8. Pipelined Execution of UPDATE Command
The execution of the UPDATE command involves two phases: 1. Fetch—In this phase, the OrderIndex of the order which is stored in the order index table is fetched using the OrderID as the address. Since the order index table is stored in DRAM, the fetching of the OrderIndex takes longer compared to BRAM. 2. Execute Phase—This phase involves moving the order node to a new price position, adding at the end of the vertical linked list of order nodes and deleting the order node from the current price position in a vertical linked list under the dummy node corresponding to the old price position. If the fetch and execute phases are carried out sequentially without any overlap, the execution time of the UPDATE command increases, resulting in less throughput for UPDATE. To address this issue, we modified the UPDATE command execution logic such that there is an overlap between the execution of the fetch and execute phases. This was achieved by executing the fetch and execute phases in a pipelined fashion. The fetch logic looks up the order index table using the OrderID as the address and writes the OrderIndex read from DRAM into a first-in, first-out (FIFO) queue. The execute command reads the OrderIndex from the queue and uses it to locate the order in the order database. After locating the order node, the execute logic moves it to the new position in the horizontally linked list of price nodes. Since the fetching of the OrderID for the next UPDATE command overlaps with the execute phase of the previous UPDATE command, the effective execution time of the UPDATE command is reduced significantly, if the UPDATE commands are received sequentially. Since the percentage of UPDATE command is very high (around 90% of the total commands are UPDATEs), this modification results in a 30–40% increase in the throughput of the UPDATE command as shown in
Table 7 below.
9. Conclusions and Future Work
In this study, we have implemented the order processing block of a trading system with FPGA technology. By migrating the functionality of order processing from software to hardware, we were able to obtain more than 2X of an advantage in throughput and order processing latency was reduced to less than 500 ns. The design was implemented with HLS. HLS methodology is comparatively new and is an emerging technology that is not mature as of yet. However, our observation is that the results of latency and throughput obtained with HLS are very close to Verilog implementation. With HLS, we achieved almost 4X–5X of an improvement in throughput for the INSERT and UPDATE commands compared to software implementation. However, to obtain results close to a highly optimized and efficient Verilog implementation, various optimization techniques need to be tried out as recommended below:
Using HLS stream variables internally to implement FIFOs and carry out concurrent/overlapped executions of subfunctions of the three commands.

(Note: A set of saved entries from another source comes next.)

/-- The requests of phase 5 in order: carried over, PRIO, acceptance (R276). -/
def Mod.evalOrder (m : Mod) : List RouteReq :=
  let l := m.shep.rover.filterMap fun e => match e.2.req with | some q => if q.chains.isEmpty then none else some (e.2.carry, q) | none => none
  (l.mergeSort fun a b =>
    if a.1 ≠ b.1 then a.1 else if a.2.prio ≠ b.2.prio then decide (a.2.prio < b.2.prio) else decide (a.2.seq ≤ b.2.seq)).map Prod.snd

/-- A status register of a rover: STAT, LOC, S, FP, SPANS or AGE (R308). -/
def isRvShown (a : Nat) : Bool :=
  decide (R.SHEP_RV_STAT 0 ≤ a) && decide (a ≤ R.SHEP_RV_AGE 255) && decide (0x14 ≤ (a - 0x52000) % 0x40) && decide ((a - 0x52000) % 0x40 ≤ 0x28)

/-- SHEP_STAT and the status registers of the rovers are published as they stand (R276). -/
def Mod.rvPublish (m : Mod) : Mod := { m with shep := { m.shep with shown := m.live.filter fun e => e.1 == R.SHEP_STAT || isRvShown e.1 } }

/-- Registers that show what the phases left (R307, R308). -/
def Mod.shepShow (m : Mod) : Mod :=
  let m := m.wr R.SHEP_SPAN_USE m.shep.cells.length
  let m := m.each (m.shep.rover.map Prod.fst) fun m r => m.wr (R.SHEP_RV_SPANS r) (m.spansOf r).length
  m.pendShow.netShow

/-- A part-evaluated request is discarded and goes first at the next tick (R277). -/
def Mod.shepCut (m : Mod) (k : Clock) : Mod :=
  match m.shep.partEval with
  | none => m
  | some r =>
    let m : Mod := { m with shep := { m.shep with partEval := none, discarded := true } }
    let m := if (m.srv r).req.isSome then m.setSrv r { m.srv r with carry := true } else m
    (m.shepEvt 5).overrun k 11 R.SHEP_OVR_CNT (perfShep 1) 1

/-- LOAD_NET (R264, R305): the image as host memory gave it, none when the read failed. -/
def Mod.loadNet (m : Mod) (k : Clock) (p : ShepPend) (addr reserved : Nat) (img : Option (List Byte)) : Mod :=
  let fail := fun (m : Mod) code => m.shepResult k p 1 code (le 8 0)
  if addr % 8 ≠ 0 ∨ reserved ≠ 0 then fail m 0x101
  else match img with
  | none => fail m 0x106
  | some d =>
    if !m.netImageOk d then fail m 0x103
    else match m.imageSigned (leAt d 44 4) (d.take (d.length - 96)) (d.drop (d.length - 96)) with
    | (m, false) => fail m 0x104
    | (m, true) =>
      (Mod.netShow { m with shep := { m.shep with loaded := some (readNet d) } }).shepResult k p 1 0 (le 4 (leAt d 40 4) ++ le 4 0)

/-- LOAD_NET and ACTIVATE_NET at the latch, in acceptance order (R26, R264, R265). -/
def Mod.netCmd (m : Mod) (k : Clock) (p : ShepPend) : Mod :=
  match p.cmd with
  | .load addr reserved img => m.loadNet k p addr reserved img
  | .activate _ => m.activateNow k p
  | _ => m

/-- A LOAD_NET (R264). -/
def ShepCmd.isLoad : ShepCmd → Bool
  | .load .. => true
  | _ => false

/-- The Shepherd runs its phases: enabled, not a warm standby, awake (R298, R307). -/
def Mod.shepRuns (m : Mod) : Bool := m.on F.SHEP_CTL_EN && m.role != 3 && m.awake

/-- While SHEP_CTL.EN is 0 every waiting command but LOAD_NET is refused (R304). -/
def Mod.shepRefuse (m : Mod) (k : Clock) : Mod :=
  let cmds := m.shep.cmds
  let gone := m.shep.superseded
  let m : Mod := { m with shep := { m.shep with cmds := [], superseded := gone.filter fun q => q.fromAir } }
  let m := m.each cmds fun m p => if p.cmd.isLoad then m.netCmd k p else m.shepResult k p p.cmd.opcode 1 []
  let refuse := fun (m : Mod) (q : RouteReq) =>
    m.shepResult k { cmd := .activate 0, tag := q.tag, noResult := q.noResult, acceptTick := q.acceptTick, seq := q.seq } 0x10 1 []
  let m := m.each (gone.filter fun q => !q.fromAir) refuse
  m.each (m.shep.rover.map Prod.fst) fun m r =>
    match (m.srv r).req with
    | none => m
    | some q => if q.fromAir then m else refuse (m.dropReq r) q

/-- Rovers the Shepherd has anything of. -/
def Mod.shepRovers (m : Mod) : List Nat := (upto 256).filter fun r => m.rvEn r || m.rvState r != 0

/-- Phases 1 to 6 of a tick (R276). -/
def Mod.shepPhases (m : Mod) (k : Clock) (i : ShepIn) : Mod :=
  let gone := m.shep.superseded
  let m : Mod := { m with shep := { m.shep with superseded := [] } }
  let m := m.each gone fun m q => m.denyReq k q 12 0
  let due := m.shep.cmds.filter fun p => match p.cmd with | .activate t => t == 0 || decide (0 ≤ tickDiff k.tick t) | c => c.isLoad
  let m := m.each due fun m p => m.netCmd k p
  let cmds := m.shep.cmds.filter fun p => !due.contains p
  let m : Mod := { m with shep := { m.shep with cmds := cmds } }
  let m := m.each cmds fun m p => m.tableCmd k p
  let m := m.each (m.shep.tasks.map Prod.fst) fun m t => m.taskExpire k t
  let net := m.shep.active.getD { serial := 0, minVer := 0, keyId := 0, base := (0, 0, 0), baseTol := 0, chains := [], nodes := [], conf := [], vtx := [], perch := [], dist := [] }
  let m := m.each cmds fun m p =>
    match p.cmd with
    | .place r c => if m.shep.active.isNone then m.shepResult k p 0x12 0x102 [] else m.placeCmd k net p r c
    | _ => m
  let cells := m.shep.cells
  let m := m.each m.shepRovers fun m r => (m.rvEnable r).footRover k net r
  let held := fun (l : AMap Span) r => (l.filter fun e => e.2.rover == r).map Prod.fst
  let changed := m.shepRovers.filter fun r => held cells r != held m.shep.cells r
  let m : Mod := { m with shep := { m.shep with spanChanged := changed } }
  let rels := m.relList
  let m : Mod := { m with shep := { m.shep with cmds := cmds.filter fun p => match p.cmd with | .activate _ => true | _ => false } }
  let m := m.each rels fun m x => m.relDo k net x
  let rl := rels.map fun x => match x with | .cmd _ r _ _ => r | .req q => q.rover
  let m : Mod := { m with shep := { m.shep with spanChanged := m.shep.spanChanged ++ rl.filter fun r => !m.shep.spanChanged.contains r } }
  let m := m.denyShow
  let reqs := m.evalOrder
  let n := min 256 i.evals
  let m := m.each (reqs.take n) fun m q => m.evaluate k net q
  let part := if i.cut then (reqs.drop n).head?.map RouteReq.rover else none
  let m : Mod := { m with shep := { m.shep with partEval := part, evals := min n reqs.length, endNs := i.endNs, discarded := false } }
  (m.phase6 k net i.matches_).shepShow

/-- The Shepherd at the latch of a tick. -/
def Mod.shepLatch (m : Mod) (k : Clock) (i : ShepIn) : Mod :=
  if !m.blkOn 11 then m
  else
    let m := m.shepCut k
    let m : Mod := { m with shep := { m.shep with toMot := [], spanChanged := [], parityBlocked := [] } }
    let m := match m.shep.restore with
      | some n => (Mod.netActivate { m with shep := { m.shep with restore := none } } k n m.shep.loaded)
      | none => m
    if m.shepRuns then m.shepPhases k i
    else if m.on F.SHEP_CTL_EN then
      let cmds := m.shep.cmds
      let m : Mod := { m with shep := { m.shep with cmds := cmds.filter fun p => !p.cmd.isLoad } }
      (m.each (cmds.filter fun p => p.cmd.isLoad) fun m p => m.netCmd k p).denyShow.netShow
    else (m.shepRefuse k).denyShow.shepShow

/-- The AUTH bit of a rover: none while the Leash is TRIPPED or ARMING (R288, R297, R415). -/
def Mod.authOf (m : Mod) (k : Clock) (r : Nat) : Bool :=
  m.on F.SHEP_CTL_EN && m.fld F.LEASH_STAT_STATE == 2 && (m.rvState r == 3
    || (m.rvState r == 4 && !(m.srv r).haltDone && decide (tickDiff k.tick (m.srv r).haltTick < m.heelMax)))

/-- The Shepherd's publication of the ending tick (R276, R297): AUTH bits, results in acceptance order, then notices; then the status
registers of the rovers. -/
def Mod.shepPublish (m : Mod) (k : Clock) : Mod :=
  if !m.blkOn 11 then m
  else
    let m := m.shepCut k
    let m := m.each m.shepRovers fun m r =>
      let m := if m.mot.ch.any fun e => e.2.kind == 1 && e.2.idx == r then m else m.setB (F.SHEP_RV_STAT_HEEL_REQ r) false
      m.setB (F.SHEP_RV_STAT_AUTH r) (m.authOf k r)
    let l := m.shep.results
    let res := (l.filter fun r => r.opcode < 0x8000).mergeSort fun a b => decide (a.seq ≤ b.seq)
    let m : Mod := { m with shep := { m.shep with results := [] } }
    let m := m.each (res ++ l.filter fun r => !decide (r.opcode < 0x8000)) fun m r =>
      let m : Mod := { m with ring := { m.ring with handed := dropHanded 11 r.opcode r.tag m.ring.handed } }
      if (r.noResult && r.code == 0) || !(m.serves || m.role == 3) then m
      else m.enqueue k 1 2 (resultBytes 11 r.opcode r.code r.tag r.acceptTick r.doneTick r.payload)
    let m := if m.shepRuns then
        (m.setF F.SHEP_LAST_END_END (if m.shep.discarded then 0xFFFFFF else m.shep.endNs)).setF F.SHEP_LAST_END_EVALS (min 255 m.shep.evals)
      else m
    m.rvPublish

/-! ## Commands (R304, R305) -/


/-- ROUTE (R279, R280, R304): the request at offset 16 of the command. -/
def Mod.routeCmd (m : Mod) (k : Clock) (h : Hdr) (d : List Byte) : Mod :=
  match parseReq d with
  | none => m.shepReject k h 0x10 0x101
  | some q =>
    if m.shep.active.isNone then m.shepReject k h 0x10 0x102
    else m.reqAccept k { q with fromAir := false, tag := h.tag, noResult := h.noResult }

/-- The words of the selected table entry; none when INDEX is beyond the table or TABLE reserved (R307). -/
def Mod.tblWords (m : Mod) (table i : Nat) : Option (List Nat) :=
  match table with
  | 7 => if i < 4096 then some (taskWords (m.taskAt i)) else none
  | _ =>
    match m.shep.active with
    | none => none
    | some n =>
      match table with
      | 0 => if i < n.chains.length then some (chainWords (n.chain i)) else none
      | 1 => if i < n.nodes.length then
          let l := nth [] n.nodes i
          some ((upto 4).map fun j => nth 0 l (2 * j) + nth 0 l (2 * j + 1) * 65536) else none
      | 2 => if i < n.conf.length then some [nth 0 n.conf i] else none
      | 3 => if i < n.vtx.length then let v := nth (0, 0) n.vtx i; some [unsigned 32 v.1, unsigned 32 v.2] else none
      | 4 => if i < n.perch.length then some [nth 0 n.perch i] else none
      | 5 => if i < n.dist.length then some [nth 0 n.dist i] else none
      | 6 => if i < n.chains.length * 8 then some (spanWords (m.chainBlocked (i / 8)) (AMap.find m.shep.cells i)) else none
      | _ => none

/-- A write to SHEP_TBL_SEL takes its snapshot (R307). -/
def Mod.shepSel (m : Mod) (v : Nat) : Mod :=
  let m := m.wr R.SHEP_TBL_SEL (v % 67108864)
  let w := m.tblWords (m.fld F.SHEP_TBL_SEL_TABLE) (m.fld F.SHEP_TBL_SEL_INDEX)
  let m := (m.setB F.SHEP_TBL_STAT_VALID w.isSome).setB F.SHEP_TBL_STAT_ERR w.isNone
  let m := m.setB F.SHEP_TBL_STAT_PARITY (m.fld F.SHEP_TBL_SEL_TABLE == 0 && m.shep.parityBlocked.contains (m.fld F.SHEP_TBL_SEL_INDEX))
  m.each (upto 8) fun m i => m.wr (R.SHEP_TBL_DATA i) (nth 0 (w.getD []) i)

/-- SHEP works: started, powered. -/
def Mod.shepUp (m : Mod) : Bool := m.live? 11

/-! ## Meanings -/

/-- LOAD_NET: the image as host memory gave it (R264, R304). -/
def execLoadNet (dt : Nat) (h : Hdr) (addr reserved : Nat) (img : Option (List Byte)) (s : State) : Res :=
  .next (s.ev dt fun k m => if m.shepUp then m.shepAccept k h (.load addr reserved img) else m)

/-- ACTIVATE_NET (R265, R304). -/
def execActivateNet (dt : Nat) (h : Hdr) (atTick reserved : Nat) (s : State) : Res :=
  .next (s.ev dt fun k m =>
    if m.shepUp then (if reserved ≠ 0 then m.shepReject k h 2 0x101 else (m.shepAccept k h (.activate atTick)).netShow) else m)

/-- ROUTE (R279, R280). -/
def execRoute (dt : Nat) (h : Hdr) (d : List Byte) (s : State) : Res :=
  .next (s.ev dt fun k m => if m.shepUp then m.routeCmd k h d else m)

/-- RELEASE (R296, R304). -/
def execRelease (dt : Nat) (h : Hdr) (rover flags tag : Nat) (s : State) : Res :=
  .next (s.ev dt fun k m =>
    if m.shepUp then (if 1 < flags then m.shepReject k h 0x11 0x101 else m.shepAccept k h (.release (rover % 256) (flags == 1) tag)) else m)

/-- PLACE (R305). -/
def execPlace (dt : Nat) (h : Hdr) (rover reserved chain : Nat) (s : State) : Res :=
  .next (s.ev dt fun k m =>
    if m.shepUp then (if reserved ≠ 0 then m.shepReject k h 0x12 0x101 else m.shepAccept k h (.place (rover % 256) chain)) else m)

/-- UNBLOCK (R305). -/
def execUnblock (dt : Nat) (h : Hdr) (chain reserved : Nat) (s : State) : Res :=
  .next (s.ev dt fun k m => if m.shepUp then (if reserved ≠ 0 then m.shepReject k h 0x13 0x101 else m.shepAccept k h (.unblock chain)) else m)

/-- TASK_ADD (R299, R304). -/
def execTaskAdd (dt : Nat) (h : Hdr) (task prio reserved need from_ to_ notBefore deadline payload : Nat) (s : State) : Res :=
  .next (s.ev dt fun k m =>
    if m.shepUp then
      if 4096 ≤ task ∨ 7 < prio ∨ reserved ≠ 0 then m.shepReject k h 0x20 0x101
      else m.shepAccept k h (.taskAdd task
        { status := 1, prio := prio, need := need, from_ := from_, to_ := to_, notBefore := notBefore, deadline := deadline, payload := payload, rover := 0 })
    else m)

/-- TASK_CANCEL (R299, R304). -/
def execTaskCancel (dt : Nat) (h : Hdr) (task reserved : Nat) (s : State) : Res :=
  .next (s.ev dt fun k m =>
    if m.shepUp then (if 4096 ≤ task ∨ reserved ≠ 0 then m.shepReject k h 0x21 0x101 else m.shepAccept k h (.taskCancel task)) else m)

/-- TASK_DONE (R299, R304). -/
def execTaskDone (dt : Nat) (h : Hdr) (task reserved : Nat) (s : State) : Res :=
  .next (s.ev dt fun k m =>
    if m.shepUp then (if 4096 ≤ task ∨ reserved ≠ 0 then m.shepReject k h 0x22 0x101 else m.shepAccept k h (.taskDone task)) else m)

/-- SHEP_DEADLINE: T+1 ms (R277). -/
def execShepDeadline (dt : Nat) (s : State) : Res :=
  .next (s.ev dt fun k m => if m.shepUp && decide (1000000 ≤ k.subNs k.raw) then m.shepCut k else m)

/-- SPAN_OVERSTAY: the span in a cell of a chain (R291). -/
def execSpanOverstay (dt chain cell : Nat) (s : State) : Res :=
  .next (s.ev dt fun k m =>
    match m.shep.active, AMap.find m.shep.cells (chain * 8 + cell) with
    | some n, some sp => if m.shepUp && m.shepRuns && decide (cell < 8) then m.overstay k n sp.rover (chain * 8 + cell) else m
    | _, _ => m)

Using an optimal mix of Verilog and C code in which certain latency and time-critical subfunctions are coded in Verilog, and the rest of the logic is coded in C and implemented in HLS.
Design under test (DUT) consists of the Verilog implementation of the order processing block. As an alternative approach, the same DUT can be ported on an Intel HLS Compiler, and the results compared with those obtained from Xilinx Vivado HLS.